[Collected data]
--*--

/-! ### Byte order -/

/-- The little-endian value of four bytes, the byte at the lowest offset first (R43). -/
def leWord (b0 b1 b2 b3 : Byte) : Word :=
  BitVec.ofNat 32 (b0.toNat + 2 ^ 8 * b1.toNat + 2 ^ 16 * b2.toNat + 2 ^ 24 * b3.toNat)

/-- `LE32(v)`: the bytes `v[7:0] v[15:8] v[23:16] v[31:24]` (R10). -/
def le32 (v : Word) : List Byte :=
  [v.extractLsb' 0 8, v.extractLsb' 8 8, v.extractLsb' 16 8, v.extractLsb' 24 8]

/-- The `n` low-order bytes of a natural number, least significant first. -/
def leBytes : Nat → Nat → List Byte
  | 0, _ => []
  | n + 1, v => BitVec.ofNat 8 v :: leBytes n (v / 256)

/-! ### Request words (R80) -/

/-- `op = word[7:0]` (R80). -/
def Request.op (r : Request) : Byte := r.word.extractLsb' 0 8

/-- `sub = word[15:8]` (R80). -/
def Request.sub (r : Request) : Byte := r.word.extractLsb' 8 8

/-- `rsv = word[31:16]` (R80). -/
def Request.rsv (r : Request) : Half := r.word.extractLsb' 16 16

/-- The request word of an operation code and a `sub`, with `rsv = 0` (R80). -/
def requestWord (op sub : Byte) : Word := BitVec.ofNat 32 (op.toNat + 256 * sub.toNat)

/-! ### Operation map (R82) -/

/-- The `op` column of R82. -/
def OpCode.byte : OpCode → Byte
  | .crcClear => 0x01
  | .crcByte => 0x02
  | .crcRead => 0x03
  | .txBuild => 0x10
  | .txSerialize => 0x11
  | .txLength => 0x12
  | .rxLoad => 0x20
  | .rxRelease => 0x21
  | .rxClassify => 0x22
  | .rxSize => 0x23
  | .rxComplete => 0x24
  | .rxVerify => 0x25
  | .cmdCommand => 0x30
  | .cmdAction => 0x31
  | .cmdDeviceId => 0x32
  | .cmdIsAck => 0x33
  | .cmdIsNak => 0x34
  | .cmdPayload => 0x35
  | .tlmDeviceId => 0x40
  | .tlmFrameCounter => 0x41
  | .tlmSensorCount => 0x42
  | .tlmPayload => 0x43
  | .tlmSensorRecord => 0x44
  | .srInfo => 0x50
  | .srSensorNumber => 0x51
  | .srIsVirtual => 0x52
  | .srPositionUnits => 0x53
  | .srOrientationUnits => 0x54
  | .srButton0 => 0x55
  | .srButton1 => 0x56
  | .srDistortionLevel => 0x57
  | .srAuxInput => 0x58
  | .srPosition => 0x59
  | .srOrientation => 0x5A

/-- The `format` column of R82. -/
def OpCode.format : OpCode → Format
  | .crcClear => .n
  | .crcByte => .b
  | .crcRead => .n
  | .txBuild => .bld
  | .txSerialize => .n
  | .txLength => .n
  | .rxLoad => .ld
  | .rxRelease => .n
  | .rxClassify => .n
  | .rxSize => .n
  | .rxComplete => .n
  | .rxVerify => .n
  | .cmdCommand => .n
  | .cmdAction => .n
  | .cmdDeviceId => .n
  | .cmdIsAck => .n
  | .cmdIsNak => .n
  | .cmdPayload => .n
  | .tlmDeviceId => .n
  | .tlmFrameCounter => .n
  | .tlmSensorCount => .n
  | .tlmPayload => .n
  | .tlmSensorRecord => .i
  | .srInfo => .i
  | .srSensorNumber => .i
  | .srIsVirtual => .i
  | .srPositionUnits => .i
  | .srOrientationUnits => .i
  | .srButton0 => .i
  | .srButton1 => .i
  | .srDistortionLevel => .i
  | .srAuxInput => .i
  | .srPosition => .ik
  | .srOrientation => .ik

/-- The `mnemonic` column of R82. -/
def OpCode.mnemonic : OpCode → String
  | .crcClear => "CRC_CLEAR"
  | .crcByte => "CRC_BYTE"
  | .crcRead => "CRC_READ"
  | .txBuild => "TX_BUILD"
  | .txSerialize => "TX_SERIALIZE"
  | .txLength => "TX_LENGTH"
  | .rxLoad => "RX_LOAD"
  | .rxRelease => "RX_RELEASE"
  | .rxClassify => "RX_CLASSIFY"
  | .rxSize => "RX_SIZE"
  | .rxComplete => "RX_COMPLETE"
  | .rxVerify => "RX_VERIFY"
  | .cmdCommand => "CMD_COMMAND"
  | .cmdAction => "CMD_ACTION"
  | .cmdDeviceId => "CMD_DEVICE_ID"
  | .cmdIsAck => "CMD_IS_ACK"
  | .cmdIsNak => "CMD_IS_NAK"
  | .cmdPayload => "CMD_PAYLOAD"
  | .tlmDeviceId => "TLM_DEVICE_ID"
  | .tlmFrameCounter => "TLM_FRAME_COUNTER"
  | .tlmSensorCount => "TLM_SENSOR_COUNT"
  | .tlmPayload => "TLM_PAYLOAD"
  | .tlmSensorRecord => "TLM_SENSOR_RECORD"
  | .srInfo => "SR_INFO"
  | .srSensorNumber => "SR_SENSOR_NUMBER"
  | .srIsVirtual => "SR_IS_VIRTUAL"
  | .srPositionUnits => "SR_POSITION_UNITS"
  | .srOrientationUnits => "SR_ORIENTATION_UNITS"
  | .srButton0 => "SR_BUTTON0"
  | .srButton1 => "SR_BUTTON1"
  | .srDistortionLevel => "SR_DISTORTION_LEVEL"
  | .srAuxInput => "SR_AUX_INPUT"
  | .srPosition => "SR_POSITION"
  | .srOrientation => "SR_ORIENTATION"

/-- The rows of R82, in its order. -/
def OpCode.all : List OpCode :=
  [.crcClear, .crcByte, .crcRead, .txBuild, .txSerialize, .txLength,
   .rxLoad, .rxRelease, .rxClassify, .rxSize, .rxComplete, .rxVerify,
   .cmdCommand, .cmdAction, .cmdDeviceId, .cmdIsAck, .cmdIsNak, .cmdPayload,
   .tlmDeviceId, .tlmFrameCounter, .tlmSensorCount, .tlmPayload, .tlmSensorRecord, .srInfo,
   .srSensorNumber, .srIsVirtual, .srPositionUnits, .srOrientationUnits, .srButton0, .srButton1,
   .srDistortionLevel, .srAuxInput, .srPosition, .srOrientation]

/-- The row of R82 with a given `op`; every other `op` value is unassigned (R82). -/
def OpCode.ofByte? (b : Byte) : Option OpCode := OpCode.all.find? fun o => o.byte == b

/-- The `sub` values a row admits: the format's constraint of R81 and the extra constraint of R82. -/
def OpCode.subAdmitted (o : OpCode) (sub : Byte) : Bool :=
  match o, o.format with
  | .srPosition, _ => sub.toNat ≤ 2
  | .srOrientation, _ => sub.toNat ≤ 3
  | _, .b => true
  | _, .bld => sub.toNat ≤ 1
  | _, _ => sub == 0

/-- How many operand words a request of a format carries (`nw` of R85). -/
def Format.operandCount (f : Format) (sub : Byte) : Nat :=
  match f with
  | .n => 0
  | .b => 0
  | .i => 1
  | .ik => 1
  | .bld => 5 + sub.toNat
  | .ld => 1

/-- How many bytes the byte block of a request of a format carries (`nb` of R85). -/
def Format.blockLength (f : Format) (sub : Byte) (words : List Word) : Nat :=
  match f with
  | .n => 0
  | .b => 0
  | .i => 0
  | .ik => 0
  | .bld => if sub = 1 then (words.getD 5 0).toNat else 0
  | .ld => (words.getD 0 0).toNat

/-- The operation a row of R82 and its operands stand for, once R85's checks have passed. -/
def OpCode.instr (o : OpCode) (sub : Byte) (words : List Word) (block : List Byte) : Instr :=
  match o with
  | .crcClear => .crcClear
  | .crcByte => .crcByte sub
  | .crcRead => .crcRead
  | .txBuild => 
    .txBuild (words.getD 0 0) (words.getD 1 0) (words.getD 2 0) (words.getD 3 0) (words.getD 4 0)
      (if sub = 1 then some block else none)
  | .txSerialize => .txSerialize
  | .txLength => .txLength
  | .rxLoad => .rxLoad block
  | .rxRelease => .rxRelease
  | .rxClassify => .rxClassify
  | .rxSize => .rxSize
  | .rxComplete => .rxComplete
  | .rxVerify => .rxVerify
  | .cmdCommand => .cmdCommand
  | .cmdAction => .cmdAction
  | .cmdDeviceId => .cmdDeviceId
  | .cmdIsAck => .cmdIsAck
  | .cmdIsNak => .cmdIsNak
  | .cmdPayload => .cmdPayload
  | .tlmDeviceId => .tlmDeviceId
  | .tlmFrameCounter => .tlmFrameCounter
  | .tlmSensorCount => .tlmSensorCount
  | .tlmPayload => .tlmPayload
  | .tlmSensorRecord => .tlmSensorRecord (words.getD 0 0)
  | .srInfo => .srInfo (words.getD 0 0)
  | .srSensorNumber => .srSensorNumber (words.getD 0 0)
  | .srIsVirtual => .srIsVirtual (words.getD 0 0)
  | .srPositionUnits => .srPositionUnits (words.getD 0 0)
  | .srOrientationUnits => .srOrientationUnits (words.getD 0 0)
  | .srButton0 => .srButton0 (words.getD 0 0)
  | .srButton1 => .srButton1 (words.getD 0 0)
  | .srDistortionLevel => .srDistortionLevel (words.getD 0 0)
  | .srAuxInput => .srAuxInput (words.getD 0 0)
  | .srPosition => .srPosition (words.getD 0 0) sub
  | .srOrientation => .srOrientation (words.getD 0 0) sub

/-- The decoder of R85, on every request; `none` is R85's BAD_OPERATION. -/
def decodeRequest (r : Request) : Option Instr :=
  if r.rsv ≠ 0 then none
  else
    match OpCode.ofByte? r.op with
    | none => none
    | some o =>
      if o.subAdmitted r.sub = false then none
      else if r.words.length ≠ o.format.operandCount r.sub then none
      else if r.block.length ≠ o.format.blockLength r.sub r.words then none
      else some (o.instr r.sub r.words r.block)

/-! ### Wire frames (R60, R61) -/

/-- The command preamble of R61; its bytes on the wire are `56 50 52 42`. -/
def commandPreamble : Word := 0x42525056

/-- The telemetry preamble of R61; its bytes on the wire are `56 50 52 50`. -/
def telemetryPreamble : Word := 0x50525056

/-- The first four bytes of a buffer as its preamble, where there are four (R121). -/
def preambleOf : List Byte → Option Word
  | b0 :: b1 :: b2 :: b3 :: _ => some (leWord b0 b1 b2 b3)
  | _ => none

/-- The operation a delivered buffer stands for: the row of R61 its preamble selects, or a plain
RX_LOAD of the buffer where it begins with neither preamble. A buffer longer than the operand word
of RX_LOAD can count is refused (log 4). -/
def decodeFrame (bs : List Byte) : Option Instr :=
  if 2 ^ 32 ≤ bs.length then none
  else if preambleOf bs = some commandPreamble then some (.frameCommand (bs.drop 4))
  else if preambleOf bs = some telemetryPreamble then some (.frameTelemetry (bs.drop 4))
  else some (.rxLoad bs)

/-- The operation an input spells. The reset event and the host's reads spell none. -/
def decodeInput : Input → Option Instr
  | .request r => decodeRequest r
  | .frame bs => decodeFrame bs
  | .reset => none
  | .readRx _ _ => none
  | .readTx _ _ => none

/-! ### Encoder -/

/-- A request of format N. -/
def OpCode.requestN (o : OpCode) : Input := .request ⟨requestWord o.byte 0, [], []⟩

/-- A request of format I (R81). -/
def OpCode.requestI (o : OpCode) (index : Word) : Input :=
  .request ⟨requestWord o.byte 0, [index], []⟩

/-- A request of format IK (R81). -/
def OpCode.requestIK (o : OpCode) (index : Word) (k : Byte) : Input :=
  .request ⟨requestWord o.byte k, [index], []⟩

/-- The request (or the wire bytes) of an operation, from R81, R82 and R61. -/
def encode : Instr → Input
  | .crcClear => OpCode.requestN .crcClear
  | .crcByte b => .request ⟨requestWord (OpCode.byte .crcByte) b, [], []⟩
  | .crcRead => OpCode.requestN .crcRead
  | .txBuild dev cmd act arg1 arg2 none =>
    .request ⟨requestWord (OpCode.byte .txBuild) 0, [dev, cmd, act, arg1, arg2], []⟩
  | .txBuild dev cmd act arg1 arg2 (some pl) =>
    .request ⟨requestWord (OpCode.byte .txBuild) 1,
      [dev, cmd, act, arg1, arg2, BitVec.ofNat 32 pl.length], pl⟩
  | .txSerialize => OpCode.requestN .txSerialize
  | .txLength => OpCode.requestN .txLength
  | .rxLoad bs =>
    .request ⟨requestWord (OpCode.byte .rxLoad) 0, [BitVec.ofNat 32 bs.length], bs⟩
  | .rxRelease => OpCode.requestN .rxRelease
  | .rxClassify => OpCode.requestN .rxClassify
  | .rxSize => OpCode.requestN .rxSize
  | .rxComplete => OpCode.requestN .rxComplete
  | .rxVerify => OpCode.requestN .rxVerify
  | .cmdCommand => OpCode.requestN .cmdCommand
  | .cmdAction => OpCode.requestN .cmdAction
  | .cmdDeviceId => OpCode.requestN .cmdDeviceId
  | .cmdIsAck => OpCode.requestN .cmdIsAck
  | .cmdIsNak => OpCode.requestN .cmdIsNak
  | .cmdPayload => OpCode.requestN .cmdPayload
  | .tlmDeviceId => OpCode.requestN .tlmDeviceId
  | .tlmFrameCounter => OpCode.requestN .tlmFrameCounter
  | .tlmSensorCount => OpCode.requestN .tlmSensorCount
  | .tlmPayload => OpCode.requestN .tlmPayload
  | .tlmSensorRecord index => OpCode.requestI .tlmSensorRecord index
  | .srInfo index => OpCode.requestI .srInfo index
  | .srSensorNumber index => OpCode.requestI .srSensorNumber index
  | .srIsVirtual index => OpCode.requestI .srIsVirtual index
  | .srPositionUnits index => OpCode.requestI .srPositionUnits index
  | .srOrientationUnits index => OpCode.requestI .srOrientationUnits index
  | .srButton0 index => OpCode.requestI .srButton0 index
  | .srButton1 index => OpCode.requestI .srButton1 index
  | .srDistortionLevel index => OpCode.requestI .srDistortionLevel index
  | .srAuxInput index => OpCode.requestI .srAuxInput index
  | .srPosition index k => OpCode.requestIK .srPosition index k
  | .srOrientation index k => OpCode.requestIK .srOrientation index k
  | .frameCommand rest => .frame (le32 commandPreamble ++ rest)
  | .frameTelemetry rest => .frame (le32 telemetryPreamble ++ rest)

/-- The table's mnemonic of an operation. -/
def Instr.mnemonic : Instr → String
  | .crcClear => OpCode.mnemonic .crcClear
  | .crcByte _ => OpCode.mnemonic .crcByte
  | .crcRead => OpCode.mnemonic .crcRead
  | .txBuild _ _ _ _ _ _ => OpCode.mnemonic .txBuild
  | .txSerialize => OpCode.mnemonic .txSerialize
  | .txLength => OpCode.mnemonic .txLength
  | .rxLoad _ => OpCode.mnemonic .rxLoad
  | .rxRelease => OpCode.mnemonic .rxRelease
  | .rxClassify => OpCode.mnemonic .rxClassify
  | .rxSize => OpCode.mnemonic .rxSize
  | .rxComplete => OpCode.mnemonic .rxComplete
  | .rxVerify => OpCode.mnemonic .rxVerify
  | .cmdCommand => OpCode.mnemonic .cmdCommand
  | .cmdAction => OpCode.mnemonic .cmdAction
  | .cmdDeviceId => OpCode.mnemonic .cmdDeviceId
  | .cmdIsAck => OpCode.mnemonic .cmdIsAck
  | .cmdIsNak => OpCode.mnemonic .cmdIsNak
  | .cmdPayload => OpCode.mnemonic .cmdPayload
  | .tlmDeviceId => OpCode.mnemonic .tlmDeviceId
  | .tlmFrameCounter => OpCode.mnemonic .tlmFrameCounter
  | .tlmSensorCount => OpCode.mnemonic .tlmSensorCount
  | .tlmPayload => OpCode.mnemonic .tlmPayload
  | .tlmSensorRecord _ => OpCode.mnemonic .tlmSensorRecord
  | .srInfo _ => OpCode.mnemonic .srInfo
  | .srSensorNumber _ => OpCode.mnemonic .srSensorNumber
  | .srIsVirtual _ => OpCode.mnemonic .srIsVirtual
  | .srPositionUnits _ => OpCode.mnemonic .srPositionUnits
  | .srOrientationUnits _ => OpCode.mnemonic .srOrientationUnits
  | .srButton0 _ => OpCode.mnemonic .srButton0
  | .srButton1 _ => OpCode.mnemonic .srButton1
  | .srDistortionLevel _ => OpCode.mnemonic .srDistortionLevel
  | .srAuxInput _ => OpCode.mnemonic .srAuxInput
  | .srPosition _ _ => OpCode.mnemonic .srPosition
  | .srOrientation _ _ => OpCode.mnemonic .srOrientation
  | .frameCommand _ => "FRAME_COMMAND"
  | .frameTelemetry _ => "FRAME_TELEMETRY"

/-! ### Words of spec/opcode_table.json -/

/-- The input whose bits are `w`, numbered as the opcode table numbers them, with every bit from
`nbits` on zero: the request word in bits 31..0, then the operand words its format asks for, then its
byte block (log 5). A word that is one of the two preambles is a wire frame of `nbits` bits, since the
table gives those rows by their preamble (log 4). -/
def tableInput (nbits w : Nat) : Input :=
  let v := w % 2 ^ nbits
  let word : Word := BitVec.ofNat 32 v
  if word = commandPreamble ∨ word = telemetryPreamble then
    .frame (leBytes (max 4 (nbits / 8)) v)
  else
    let r : Request := ⟨word, [], []⟩
    match OpCode.ofByte? r.op with
    | none => .request r
    | some o =>
      let nw := o.format.operandCount r.sub
      let words := (List.range nw).map fun i => BitVec.ofNat 32 (v >>> (32 * (i + 1)))
      let nb := o.format.blockLength r.sub words
      .request ⟨word, words, leBytes nb (v >>> (32 * (nw + 1)))⟩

--*--

Those lines above that contain the string "buffer" should be returned.

> [Exercise result]
/-- The first four bytes of a buffer as its preamble, where there are four (R121). -/
/-- The operation a delivered buffer stands for: the row of R61 its preamble selects, or a plain
RX_LOAD of the buffer where it begins with neither preamble. A buffer longer than the operand word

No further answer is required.